1. **Cloud Logging discovery**: Queries for `Marking task as FAILED` and
`Marking task as UP_FOR_RETRY` events within the `--since` window.
Unlike BQ (which only records final task state), this catches failures
that were retried successfully.
2. **Cloud Logging recovery**: Queries for `Marking task as SUCCESS` events
to filter out tasks that have recovered since failing.
3. **BQ exclusions**: Filters out DAGs tagged `triage/no_triage` and DAGs
that are paused or inactive.
4. **BQ classification**: Classifies each failure as `new` or `ongoing`
based on whether failures existed before the `--since` window.
5. **GCS verification**: Confirms current task state against real-time GCS
logs and extracts error snippets from log files.
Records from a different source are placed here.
/-! ### Host turns -/

/-- The invariant does not speak of the sticky flags nor of the model's host side (log entry 2). -/
theorem State.Inv.host_side (h : s.Inv) (a g : Bool) (l : List Turn) (w : Word) :
    ({ s with accessErr := a, ignored := g, agenda := l, hostData := w } : State).Inv :=
  { h with
    parameters := fun h2 => (validationError_congr rfl rfl).trans (h.parameters h2)
    results := fun h3 => by
      obtain ⟨hcount, hduration, hrepeat⟩ :=
        results_congr (s := s) (t := { s with accessErr := a, ignored := g, agenda := l, hostData := w }) rfl
      rw [hcount, hduration, hrepeat]
      exact h.results h3 }

/-- RESET leaves a state of the invariant, whatever it finds (R178). -/
theorem resetBlock_inv (hinst : s.inst.legal = true) (hbuffer : s.bufferOk) : s.resetBlock.Inv :=
  have ⟨h0, h1, hneg⟩ := fzero_range
  State.Inv.of_idle hinst rfl rfl rfl (by decide : 0xFF00 < 2 ^ 16) hbuffer h0 ⟨hneg, h1⟩ (.inr ⟨h0, h1⟩)
    (fun herr => by cases herr)

/-- An accepted START begins with every result 0 (R83). -/
theorem State.Inv.startRender (h : s.Inv) : s.startRender.Inv :=
  { h with
    status := statusCoherent_of_busy rfl rfl rfl (by decide : 1 ≤ 1) (by decide : 1 ≤ 12)
    errInfo := (by decide : 0xFF00 < 2 ^ 16)
    parameters := fun h2 => absurd h2 (by decide : ¬ 2 ≤ 1)
    results := fun h3 => absurd h3 (by decide : ¬ 3 ≤ 1)
    index := fun h4 => absurd h4 (by decide : ¬ 4 ≤ 1)
    peak := fzero_range.1
    pending := fun _ _ => ⟨rfl, rfl, rfl⟩
    cycles := fun _ => rfl
    failed := fun herr => by cases herr }

/-- `raise` ends the render, if there is one (R159); no sample may be readable if the set was invalid (R106). -/
theorem State.Inv.raise (h : s.Inv) (k : ErrorKind) {param : Nat} (hparam : param < 2 ^ 8)
    (hn : k = .invalidParameter → s.numSamples = 0) : (s.raise k param).Inv := by
  have hcode : k.code < 2 ^ 8 := by cases k <;> decide
  have hword := errInfoWord_toNat k hparam
  refine State.Inv.of_idle h.instLegal rfl rfl rfl ?_ h.buffer h.peak h.brown h.phase fun _ hc => hn ?_
  · rw [State.errInfoReservedZero, State.raise_errInfo, hword]
    omega
  · rw [State.raise_errInfo, hword] at hc
    cases k
    · rfl
    · simp only [ErrorKind.code] at hc
      omega

/-- Outside a render a parameter register may take any word (R24). -/
theorem State.Inv.setParam (h : s.Inv) (hb : s.busy = false) (k : Nat) (v : Word) : (s.setParam k v).Inv :=
  have ⟨_, _, _, hend, _⟩ := h.status
  State.Inv.of_idle h.instLegal (h.stage_of_not_busy hb) hb hend h.errInfo h.buffer h.peak h.brown h.phase h.failed

theorem State.Inv.issueCommand (h : s.Inv) (v : Word) : (s.issueCommand v).Inv := by
  rcases issueCommand_cases s v with ⟨-, heq⟩ | ⟨-, -, heq⟩ | ⟨-, -, heq⟩ | ⟨-, -, heq⟩ | ⟨-, -, -, -, heq⟩ <;>
    rw [heq]
  · exact resetBlock_inv h.instLegal h.buffer
  · exact h.host_side s.accessErr true s.agenda s.hostData
  · exact h
  · exact h.startRender
  · exact h.raise _ (by norm_num) (fun hk => by cases hk)

theorem BusStep.inv {d : BitVec 2} {a : Nat} {v : Word} (hstep : BusStep s d a v t) (h : s.Inv) : t.Inv := by
  cases hstep with
  | read w => exact h.host_side s.accessErr s.ignored s.agenda w
  | illegalRead => exact h.host_side true s.ignored s.agenda 0
  | illegalWrite => exact h.host_side true s.ignored s.agenda s.hostData
  | ignored => exact h.host_side s.accessErr true s.agenda s.hostData
  | parameter hb k v => exact h.setParam hb k v
  | command => exact h.issueCommand v

/-! ### The stages before the sample loop -/

theorem State.Inv.accepted (h : s.Inv) (hst : s.stage.toNat = 1) (hv : s.validationError = none) :
    (s.goto stNormalize).Inv :=
  have ⟨hb, hdone, herror⟩ := h.flags_of_stage (by omega)
  { h with
    status := statusCoherent_of_busy hb hdone herror (by decide : 1 ≤ 2) (by decide : 2 ≤ 12)
    parameters := fun _ => (validationError_congr rfl rfl).trans hv
    results := fun h3 => absurd h3 (by decide : ¬ 3 ≤ 2)
    index := fun h4 => absurd h4 (by decide : ¬ 4 ≤ 2)
    pending := fun _ _ => h.pending (by omega) (by omega) }

/-- NORMALIZE stores the results that R91 and R92 name, of a set that passed R90's check. -/
theorem State.Inv.normalized (h : s.Inv) (hst : s.stage.toNat = 2) :
    ({ s with
        numSamples := s.count, duration := s.renderDuration, repeatFreqEff := s.flooredRepeat,
        stage := stInit } : State).Inv :=
  have ⟨hb, hdone, herror⟩ := h.flags_of_stage (by omega)
  have hv := h.parameters (by omega)
  { h with
    status := statusCoherent_of_busy hb hdone herror (by decide : 1 ≤ 3) (by decide : 3 ≤ 12)
    parameters := fun _ => (validationError_congr rfl rfl).trans hv
    results := fun _ => by
      obtain ⟨hcount, hduration, hrepeat⟩ := results_congr (s := s)
        (t := { s with numSamples := s.count, duration := s.renderDuration, repeatFreqEff := s.flooredRepeat,
                       stage := stInit }) rfl
      rw [hcount, hduration, hrepeat]
      exact ⟨rfl, rfl, rfl, State.count_range h.instLegal (badCount_of_valid hv)⟩
    index := fun h4 => absurd h4 (by decide : ¬ 4 ≤ 3)
    pending := fun _ h2 => absurd h2 (by decide : ¬ 3 ≤ 2)
    failed := fun herr => absurd (herr : s.error = true) (by rw [herror]; decide) }

/-! ### The sample loop -/

/-- What no stage from INIT to SCALE writes while the render runs (R183, R184). -/
def State.renderSetup (s : State) :
    Config.Params × Vector Word 28 × Bool × Bool × Bool × Word × Word × F64 × F64 × Word :=
  (s.inst, s.p, s.busy, s.done, s.error, s.errInfo, s.numSamples, s.duration, s.repeatFreqEff, s.renderCycles)

/-- The clauses of the invariant on what the sample loop writes. -/
structure State.LoopOk (s : State) : Prop where
  stage_lo : 4 ≤ s.stage.toNat
  stage_hi : s.stage.toNat ≤ 12
  index : s.i.toNat < s.numSamples.toNat
  buffer : s.bufferOk
  peak : s.peakOk
  brown : s.brownOk
  phase : s.phaseOk

theorem State.Inv.loopOk (h : s.Inv) (hst : 4 ≤ s.stage.toNat) : s.LoopOk :=
  ⟨hst, h.status.2.2.2.2, h.index hst, h.buffer, h.peak, h.brown, h.phase⟩

/-- Inside the render a state with the same setup is of the invariant when its loop clauses hold. -/
theorem State.Inv.of_loopOk (h : s.Inv) (hst : 3 ≤ s.stage.toNat) (hsetup : t.renderSetup = s.renderSetup)
    (hloop : t.LoopOk) : t.Inv := by
  simp only [State.renderSetup, Prod.mk.injEq] at hsetup
  obtain ⟨hinst, hp, hbusy, hdone, herror, hinfo, hnum, hdur, hrep, hcycles⟩ := hsetup
  obtain ⟨hcount, hduration, hrepeat⟩ := results_congr hp
  obtain ⟨hb, hd, he⟩ := h.flags_of_stage (by omega)
  have hlo := hloop.stage_lo
  exact
    { hloop with
      instLegal := by rw [hinst]; exact h.instLegal
      status := statusCoherent_of_busy (hbusy.trans hb) (hdone.trans hd) (herror.trans he) (by omega) hloop.stage_hi
      errInfo := by rw [State.errInfoReservedZero, hinfo]; exact h.errInfo
      parameters := fun _ => (validationError_congr hinst hp).trans (h.parameters (by omega))
      results := fun _ => by
        rw [hcount, hduration, hrepeat, hnum, hdur, hrep, hinst]
        exact h.results hst
      index := fun _ => hloop.index
      pending := fun _ h2 => by omega
      cycles := fun _ => hcycles.trans (h.cycles hb)
      failed := fun herr => by rw [herror, he] at herr; cases herr }

theorem State.Inv.numSamples_pos (h : s.Inv) (hst : 3 ≤ s.stage.toNat) : 0 < s.numSamples.toNat :=
  (h.results hst).2.2.2.1

theorem firstStage_range (o : Config.PhaseOrder) : 4 ≤ (firstStage o).toNat ∧ (firstStage o).toNat ≤ 5 := by
  cases o <;> decide

theorem afterSource_range (o : Config.PhaseOrder) : 4 ≤ (afterSource o).toNat ∧ (afterSource o).toNat ≤ 6 := by
  cases o <;> decide

theorem afterFreq_range (o : Config.PhaseOrder) : 4 ≤ (afterFreq o).toNat ∧ (afterFreq o).toNat ≤ 6 := by
  cases o <;> decide

/-- STORE_PEAK's peak is never negative and never a NaN (R152). -/
theorem storedPeak_peakOk (h : s.peakOk) : s.storedPeak.peakOk := fle_fmax_left _ h

/-- STORE_PEAK keeps the loop clauses, at the next sample and at the start of pass 2 (R96, R152). -/
theorem State.LoopOk.storedPeak_next (h : s.LoopOk) (hi : s.i.toNat < s.inst.maxSamples) :
    s.storedPeak.nextAfterStorePeak.LoopOk := by
  have hpeak := storedPeak_peakOk h.peak
  have hbuffer := storeEntry_bufferOk (w := f32OfF64 s.s) hi h.buffer
  obtain ⟨hlo, hhi⟩ := firstStage_range s.storedPeak.inst.phaseOrder
  rcases nextAfterStorePeak_cases s.storedPeak with ⟨hmore, heq⟩ | ⟨-, heq⟩ <;> rw [heq]
  · exact ⟨hlo, by simp only; omega, (index_succ_toNat hmore).trans_lt hmore, hbuffer, hpeak, h.brown, h.phase⟩
  · exact ⟨(by decide : 4 ≤ 12), (by decide : 12 ≤ 12), (Nat.zero_le _).trans_lt h.index, hbuffer, hpeak, h.brown, h.phase⟩

/-- The end of a render is IDLE with DONE and without ERROR (R97). -/
theorem State.Inv.endOfRender (h : s.Inv) (hst : s.stage.toNat ≠ 0) : s.endOfRender.Inv :=
  have ⟨_, _, herror⟩ := h.flags_of_stage hst
  State.Inv.of_idle h.instLegal rfl rfl (by rw [State.endOfRender_error, herror, Bool.and_false]) h.errInfo h.buffer
    h.peak h.brown h.phase h.failed

/-- SCALE stores an entry of the buffer and goes to the next, or ends the render (R154). -/
theorem State.Inv.scaled_next (h : s.Inv) (hst : s.stage.toNat = 12) (hi : s.i.toNat < s.inst.maxSamples) (w : F32) :
    ({ s with sb := storeEntry s.sb s.i.toNat w } : State).nextAfterScale.Inv := by
  have hbuffer := storeEntry_bufferOk (w := w) hi h.buffer
  have hloop := h.loopOk (by omega)
  have hstored : ({ s with sb := storeEntry s.sb s.i.toNat w } : State).Inv :=
    h.of_loopOk (by omega) rfl { hloop with buffer := hbuffer }
  rcases nextAfterScale_cases { s with sb := storeEntry s.sb s.i.toNat w } with ⟨hmore, heq⟩ | ⟨-, heq⟩ <;> rw [heq]
  · exact hstored.of_loopOk (by simp only; omega) rfl
      ⟨by simp, by simp, (index_succ_toNat hmore).trans_lt hmore, hbuffer, h.peak, h.brown, h.phase⟩
  · exact hstored.endOfRender (by simp only; omega)

theorem EngineStep.inv (hstep : EngineStep s t) (h : s.Inv) : t.Inv := by
  cases hstep with
  | idle => exact h
  | rejected hst hk => exact h.raise _ (validationError_lt hk) (fun _ => (h.pending (by omega) (by omega)).1)
  | accepted hst hv => exact h.accepted hst hv
  | normalized hst => exact h.normalized hst
  | cleared hst a =>
    obtain ⟨hlo, hhi⟩ := firstStage_range s.inst.phaseOrder
    obtain ⟨h0, h1, hneg⟩ := fzero_range
    exact h.of_loopOk (by omega) rfl
      ⟨hlo, by simp only; omega, h.numSamples_pos (by omega), h.buffer, h0, ⟨hneg, h1⟩, .inr ⟨h0, h1⟩⟩
  | sourced hst hu =>
    have hbrown := sourced_brownOk hu h.brown
    obtain ⟨-, x, d, b, k, rfl⟩ := sourced_cases hu
    obtain ⟨hlo, hhi⟩ := afterSource_range s.inst.phaseOrder
    exact h.of_loopOk (by omega) rfl
      { h.loopOk (by omega) with
        stage_lo := hlo, stage_hi := by simp only [State.goto_stage]; omega, brown := hbrown }
  | advanced hst f x =>
    obtain ⟨hlo, hhi⟩ := afterFreq_range s.inst.phaseOrder
    exact h.of_loopOk (by omega) rfl
      { h.loopOk (by omega) with stage_lo := hlo, stage_hi := by simp only; omega, phase := ffrac_range x }
  | shaped hlo hhi hst x y u v =>
    exact h.of_loopOk (by omega) rfl
      { h.loopOk (by omega) with stage_lo := by simp only; omega, stage_hi := by simp only; omega }
  | stored hst hi =>
    have hsetup : s.storedPeak.nextAfterStorePeak.renderSetup = s.renderSetup := by
      rcases nextAfterStorePeak_cases s.storedPeak with ⟨-, heq⟩ | ⟨-, heq⟩ <;> rw [heq] <;> rfl
    exact h.of_loopOk (by omega) hsetup ((h.loopOk (by omega)).storedPeak_next hi)
  | scaled hst hi => exact h.scaled_next hst hi _

/-! ### The bound of the peak -/

/-- Outside pass 1 the bound of the peak says nothing. -/
theorem peakBoundsStored_of_stage (h : t.stage.toNat < 4 ∨ 11 < t.stage.toNat) : t.peakBoundsStored := by
  intro hlo hhi
  omega

/-- A step within pass 1 that leaves the index, the buffer and the peak keeps the bound. -/
theorem peakBoundsStored_of_frame (hb : s.peakBoundsStored) (hlo : 4 ≤ s.stage.toNat) (hhi : s.stage.toNat ≤ 11)
    (hi : t.i = s.i) (hsb : t.sb = s.sb) (hpeak : t.maxSample = s.maxSample) : t.peakBoundsStored := by
  intro _ _
  rw [hi, hsb, hpeak]
  exact hb hlo hhi

/-- The peak that STORE_PEAK takes bounds the entry it stores and those stored before it (R152). -/
theorem storedPeak_bounds (hwf : Memory.wf s.sb = true) (hpeak : s.peakOk) (hlo : 4 ≤ s.stage.toNat)
    (hhi : s.stage.toNat ≤ 11) (hb : s.peakBoundsStored) {j : Nat} (hj : j < s.i.toNat + 1) :
    fisNaN (f64OfF32 (loadEntry s.storedPeak.sb j)) = true ∨
      fle (fabs (f64OfF32 (loadEntry s.storedPeak.sb j))) s.storedPeak.maxSample = true := by
  have hsb : s.storedPeak.sb = storeEntry s.sb s.i.toNat (f32OfF64 s.s) := rfl
  have hmax : s.storedPeak.maxSample = fmax s.maxSample (fabs (f64OfF32 (f32OfF64 s.s))) := rfl
  rw [hsb, hmax]
  rcases Nat.lt_succ_iff_lt_or_eq.1 hj with hlt | rfl
  · rw [load_storeEntry_other hwf hlt.ne]
    exact (hb hlo hhi j hlt).imp_right (fle_fmax_left _)
  · rw [load_storeEntry_same hwf]
    cases hnan : fisNaN (f64OfF32 (f32OfF64 s.s))
    · exact .inr (fle_fmax_right (fisNaN_of_fle hpeak) (by rw [fisNaN_fabs, hnan]))
    · exact .inl rfl

theorem EngineStep.peakBoundsStored (hstep : EngineStep s t) (h : s.Inv) (hb : s.peakBoundsStored) :
    t.peakBoundsStored := by
  cases hstep with
  | idle => exact hb
  | rejected => exact peakBoundsStored_of_stage (.inl (by decide : 0 < 4))
  | accepted => exact peakBoundsStored_of_stage (.inl (by decide : 2 < 4))
  | normalized => exact peakBoundsStored_of_stage (.inl (by decide : 3 < 4))
  | cleared => exact fun _ _ j hj => absurd hj (Nat.not_lt_zero j)
  | sourced hst hu =>
    obtain ⟨-, x, d, b, k, rfl⟩ := sourced_cases hu
    exact peakBoundsStored_of_frame hb (by omega) (by omega) rfl rfl rfl
  | advanced hst => exact peakBoundsStored_of_frame hb (by omega) (by omega) rfl rfl rfl
  | shaped hlo hhi => exact peakBoundsStored_of_frame hb (by omega) (by omega) rfl rfl rfl
  | stored hst hi =>
    rcases nextAfterStorePeak_cases s.storedPeak with ⟨hmore, heq⟩ | ⟨-, heq⟩ <;> rw [heq]
    · intro _ _ j hj
      have hj' : j < (s.storedPeak.i + 1).toNat := hj
      rw [index_succ_toNat hmore] at hj'
      exact storedPeak_bounds h.buffer.1 h.peak (by omega) (by omega) hb hj'
    · exact peakBoundsStored_of_stage (.inr (by decide : 11 < 12))
  | scaled hst hi =>
    rcases nextAfterScale_cases { s with sb := storeEntry s.sb s.i.toNat s.scaledEntry } with ⟨-, heq⟩ | ⟨-, heq⟩ <;>
      rw [heq]
    · exact peakBoundsStored_of_stage (.inr (by decide : 11 < 12))
    · exact peakBoundsStored_of_stage (.inl (by decide : 0 < 4))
6. **Resolved detection**: Finds tasks that were failing before `--since`
but have since recovered (combines BQ history with Cloud Logging success events).
7. **Sensor collapse**: Removes `wait_for_` sensor tasks (which fail because
their upstream task failed) and annotates root-cause tasks with the list
of downstream DAGs they are blocking.
8. **Slow task detection**: Finds currently-running tasks whose elapsed time
exceeds their historical average by a threshold (default: 3x).
9. **Owner enrichment**: Looks up task-level owners from `metadata.yaml` in
a local `bigquery-etl` checkout (falls back to DAG-level owners).
Cloud Logging has 30-day retention. For `--as-of` queries older than 30 days,
the script automatically falls back to BQ-only discovery.
Excludes DAGs tagged `triage/no_triage` and DAGs that are paused or inactive.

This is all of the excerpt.